__Work required__
Show every line of the data that includes the word "absurd".

++++++++++

theorem csrrDbgIn_meaning (s : State) : Meaning s (execCsrrDbgIn s) := by
  unfold execCsrrDbgIn
  split <;> exact .aside (by constructor <;> rfl)

/-- Every instruction has one of the shapes. -/
theorem exec_meaning (i : Instr) (s : State) : Meaning s (exec i s) := by
  cases i
  case fetchRam a => exact .read 4 a
  case loadBRam a => exact .read 1 a
  case loadHRam a => exact .read 2 a
  case loadWRam a => exact .read 4 a
  case storeBRam a v => exact .write 1 a v
  case storeHRam a v => exact .write 2 a v
  case storeWRam a v => exact .write 4 a v
  case flushAll => exact .flush
  case evictAll => exact .evict
  case restart => exact .restart
  case csrwDbgStr v => exact .string v
  case csrwDbgDec v => exact .text (decText v)
  case csrwDbgHex v => exact .text (hexText v)
  case csrwDbgChr v => exact .text [v.setWidth 8]
  case storeUartTx w v => exact .text (uartBytes w v)
  case reservedCmdB p a => exact reservedKey_meaning p a s
  case reservedCmdCToF p low a => exact reservedKey_meaning p a s
  case reservedWrongPort p cmd a => exact reservedKey_meaning p a s
  case csrrDbgIn => exact csrrDbgIn_meaning s
  case pollInput b => exact .aside (by constructor <;> simp)
  all_goals exact .aside (by constructor <;> rfl)

end Sys2Proof.Machine
end

section
/-! SUPPORT. Which slots an instruction can leave dirty under WRITE_THROUGH (spec/10_state.md R26, spec/40_cache.md
R86): no operation but a failed write-through sets a dirty bit, and that one ends the transaction. The statement
DirtyOnlyAfterFailedWriteThrough. -/

namespace Sys2Proof.Machine

open Sys2Proof

variable {s t u : State}

/-! ### Slots that were dirty before -/

/-- From `s` to `t` no line became dirty: every dirty slot of `t` holds a line that was dirty in `s`. The trace did not
shrink, and the policy is the same. -/
structure DirtyKept (s t : State) : Prop where
  cfg   : t.cfg = s.cfg
  trace : s.bsLog.length ≤ t.bsLog.length
  dirty : ∀ x ∈ t.slots, x.dirty = true → ∃ y ∈ s.slots, y.dirty = true ∧ y.tag = x.tag

/-- Every dirty slot of `t` holds a line that was dirty in `s`, or the write of its present bytes has failed since. -/
def DirtyOrFailed (s t : State) : Prop :=
  ∀ x ∈ t.slots, x.dirty = true →
    (∃ y ∈ s.slots, y.dirty = true ∧ y.tag = x.tag) ∨
      .write x.tag.toNat x.data false ∈ t.bsLog.drop s.bsLog.length

theorem DirtyKept.of_slots (hs : t.slots = s.slots) (hc : t.cfg = s.cfg) (hl : s.bsLog.length ≤ t.bsLog.length) :
    DirtyKept s t := ⟨hc, hl, fun x hx hd => ⟨x, hs ▸ hx, hd, rfl⟩⟩

theorem DirtyKept.refl (s : State) : DirtyKept s s := .of_slots rfl rfl (Nat.le_refl _)

theorem DirtyKept.trans (h : DirtyKept s t) (h' : DirtyKept t u) : DirtyKept s u where
  cfg := h'.cfg.trans h.cfg
  trace := h.trace.trans h'.trace
  dirty x hx hd := by
    obtain ⟨y, hy, hyd, hyt⟩ := h'.dirty x hx hd
    obtain ⟨z, hz, hzd, hzt⟩ := h.dirty y hy hyd
    exact ⟨z, hz, hzd, hzt.trans hyt⟩

theorem State.lt_of_dirty {i : Nat} (h : (s.slot i).dirty = true) : i < s.slots.length := by
  by_contra hi
  rw [State.slot_out (by omega)] at h
  cases h

/-- A slot set clean, or to one with the dirty bit and the tag it had, makes no line dirty. -/
theorem DirtyKept.setSlot {i : Nat} {x : Slot}
    (hx : x.dirty = true → (s.slot i).dirty = true ∧ (s.slot i).tag = x.tag) : DirtyKept s (s.setSlot i x) where
  cfg := rfl
  trace := Nat.le_refl _
  dirty y hy hd := by
    rcases State.mem_setSlot hy with rfl | hy
    · obtain ⟨hid, hit⟩ := hx hd
      exact ⟨s.slot i, State.slot_mem (State.lt_of_dirty hid), hid, hit⟩
    · exact ⟨y, hy, hd, rfl⟩

theorem DirtyKept.orFailed (h : DirtyKept s t) : DirtyOrFailed s t := fun x hx hd => .inl (h.dirty x hx hd)

theorem DirtyOrFailed.congr (h : DirtyOrFailed s t) (hs : u.slots = t.slots) (hl : u.bsLog = t.bsLog) :
    DirtyOrFailed s u := by
  intro x hx
  rw [hl]
  exact h x (hs ▸ hx)

/-- What failed after `t` failed after `s`. -/
theorem DirtyKept.trans_orFailed (h : DirtyKept s t) (h' : DirtyOrFailed t u) : DirtyOrFailed s u := by
  intro x hx hd
  rcases h' x hx hd with ⟨y, hy, hyd, hyt⟩ | hfailed
  · obtain ⟨z, hz, hzd, hzt⟩ := h.dirty y hy hyd
    exact .inl ⟨z, hz, hzd, hzt.trans hyt⟩
  · exact .inr (List.drop_subset_drop_left _ h.trace hfailed)

/-! ### Transactions that dirty a slot only as they fail -/

/-- Where the transaction goes on no line became dirty; where it raises, one may have whose write failed. -/
def Txn.DirtiesOnFail {α : Type} (r : Txn α) (s : State) : Prop :=
  r.Spec (fun _ t => DirtyKept s t) fun w t => ¬ w.isCut → DirtyOrFailed s t

theorem dirties_done {α : Type} {a : α} (h : DirtyKept s t) : (Txn.done a t).DirtiesOnFail s := h

theorem dirties_stop {α : Type} {w : Stop} (h : DirtyKept s t) : (Txn.stop w t : Txn α).DirtiesOnFail s :=
  fun _ => h.orFailed

theorem Txn.DirtiesOnFail.after {α : Type} {r : Txn α} (h : DirtyKept s t) (h' : r.DirtiesOnFail t) :
    r.DirtiesOnFail s :=
  Txn.Spec.mono h' (fun _ _ hu => h.trans hu) fun _ _ hu hw => h.trans_orFailed (hu hw)

theorem Txn.DirtiesOnFail.andThen {α β : Type} {r : Txn α} {f : α → State → Txn β} (h : r.DirtiesOnFail s)
    (hf : ∀ a t, t.cfg = s.cfg → (f a t).DirtiesOnFail t) : (r.andThen f).DirtiesOnFail s :=
  Txn.Spec.andThen h fun a t ht => (hf a t ht.cfg).after ht

/-- A BSWrite leaves its event and no slot changed; it stops only where it is cut short. -/
theorem bsWrite_trace (tag : Nat) (data : List Byte) (s : State) :
    (bsWrite tag data s).Spec
      (fun ok t => t.slots = s.slots ∧ t.cfg = s.cfg ∧ t.bsLog = s.bsLog ++ [.write tag data ok])
      fun w _ => w.isCut :=
  bsWrite_spec (fun _ => ⟨rfl, rfl, rfl⟩) fun c _ => c.stop_isCut _

theorem bsWrite_dirties (tag : Nat) (data : List Byte) (s : State) : (bsWrite tag data s).DirtiesOnFail s :=
  (bsWrite_trace tag data s).mono (fun _ _ ⟨hs, hc, hl⟩ => .of_slots hs hc (by simp [hl])) fun _ _ hcut hw =>
    absurd hcut hw

theorem bsRead_dirties (tag : Nat) (s : State) : (bsRead tag s).DirtiesOnFail s := by
  have hread : ∀ ok, DirtyKept s (s.logEvent (.read tag ok)) := fun ok => .of_slots rfl rfl (by simp)
  exact bsRead_spec (fun _ _ => hread true) (fun _ _ => hread false) fun c _ hw => absurd (c.stop_isCut _) hw

theorem writeBack_dirties (i : Nat) (s : State) : (writeBack i s).DirtiesOnFail s := by
  unfold writeBack
  simp only
  split
  · refine (bsWrite_dirties _ _ s).andThen fun ok t _ => ?_
    split
    · exact dirties_done (.setSlot (by simp))
    · exact dirties_done (.refl t)
  · exact dirties_done (.refl s)

theorem releaseVictim_dirties (v : Nat) (s : State) : (releaseVictim v s).DirtiesOnFail s := by
  refine (writeBack_dirties v s).andThen fun ok t _ => ?_
  split
  · exact dirties_done (.setSlot fun hd => ⟨hd, rfl⟩)
  · exact dirties_stop (.refl t)

theorem fill_dirties (v tag : Nat) (s : State) : (fill v tag s).DirtiesOnFail s := by
  refine (bsRead_dirties tag s).andThen fun line t _ => ?_
  cases line with
  | none => exact dirties_stop (.refl t)
  | some bytes =>
    have hfilled : DirtyKept t (t.setSlot v ⟨true, BitVec.ofNat 32 tag, false, bytes⟩) := .setSlot (by simp)
    exact dirties_done (hfilled.trans (.of_slots rfl rfl (Nat.le_refl _)))

theorem resolve_dirties (tag : Nat) (s : State) : (resolve tag s).DirtiesOnFail s := by
  have hcounted : DirtyKept s s.countAccess := .of_slots rfl rfl (Nat.le_refl _)
  have hmiss := (releaseVictim_dirties s.countAccess.victim s.countAccess).andThen fun _ t _ =>
    fill_dirties s.countAccess.victim tag t
  unfold resolve
  simp only
  split
  · exact dirties_done (.of_slots rfl rfl (Nat.le_refl _))
  · exact hmiss.after hcounted

theorem readPieces_dirties (ps : List Piece) (s : State) : (readPieces ps s).DirtiesOnFail s := by
  induction ps generalizing s with
  | nil => exact dirties_done (.refl s)
  | cons p ps ih =>
    exact (resolve_dirties p.tag s).andThen fun i t _ => (ih t).andThen fun rest u _ => dirties_done (.refl u)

++++++++++

__Your solution__
    absurd hcut hw
  exact bsRead_spec (fun _ _ => hread true) (fun _ _ => hread false) fun c _ hw => absurd (c.stop_isCut _) hw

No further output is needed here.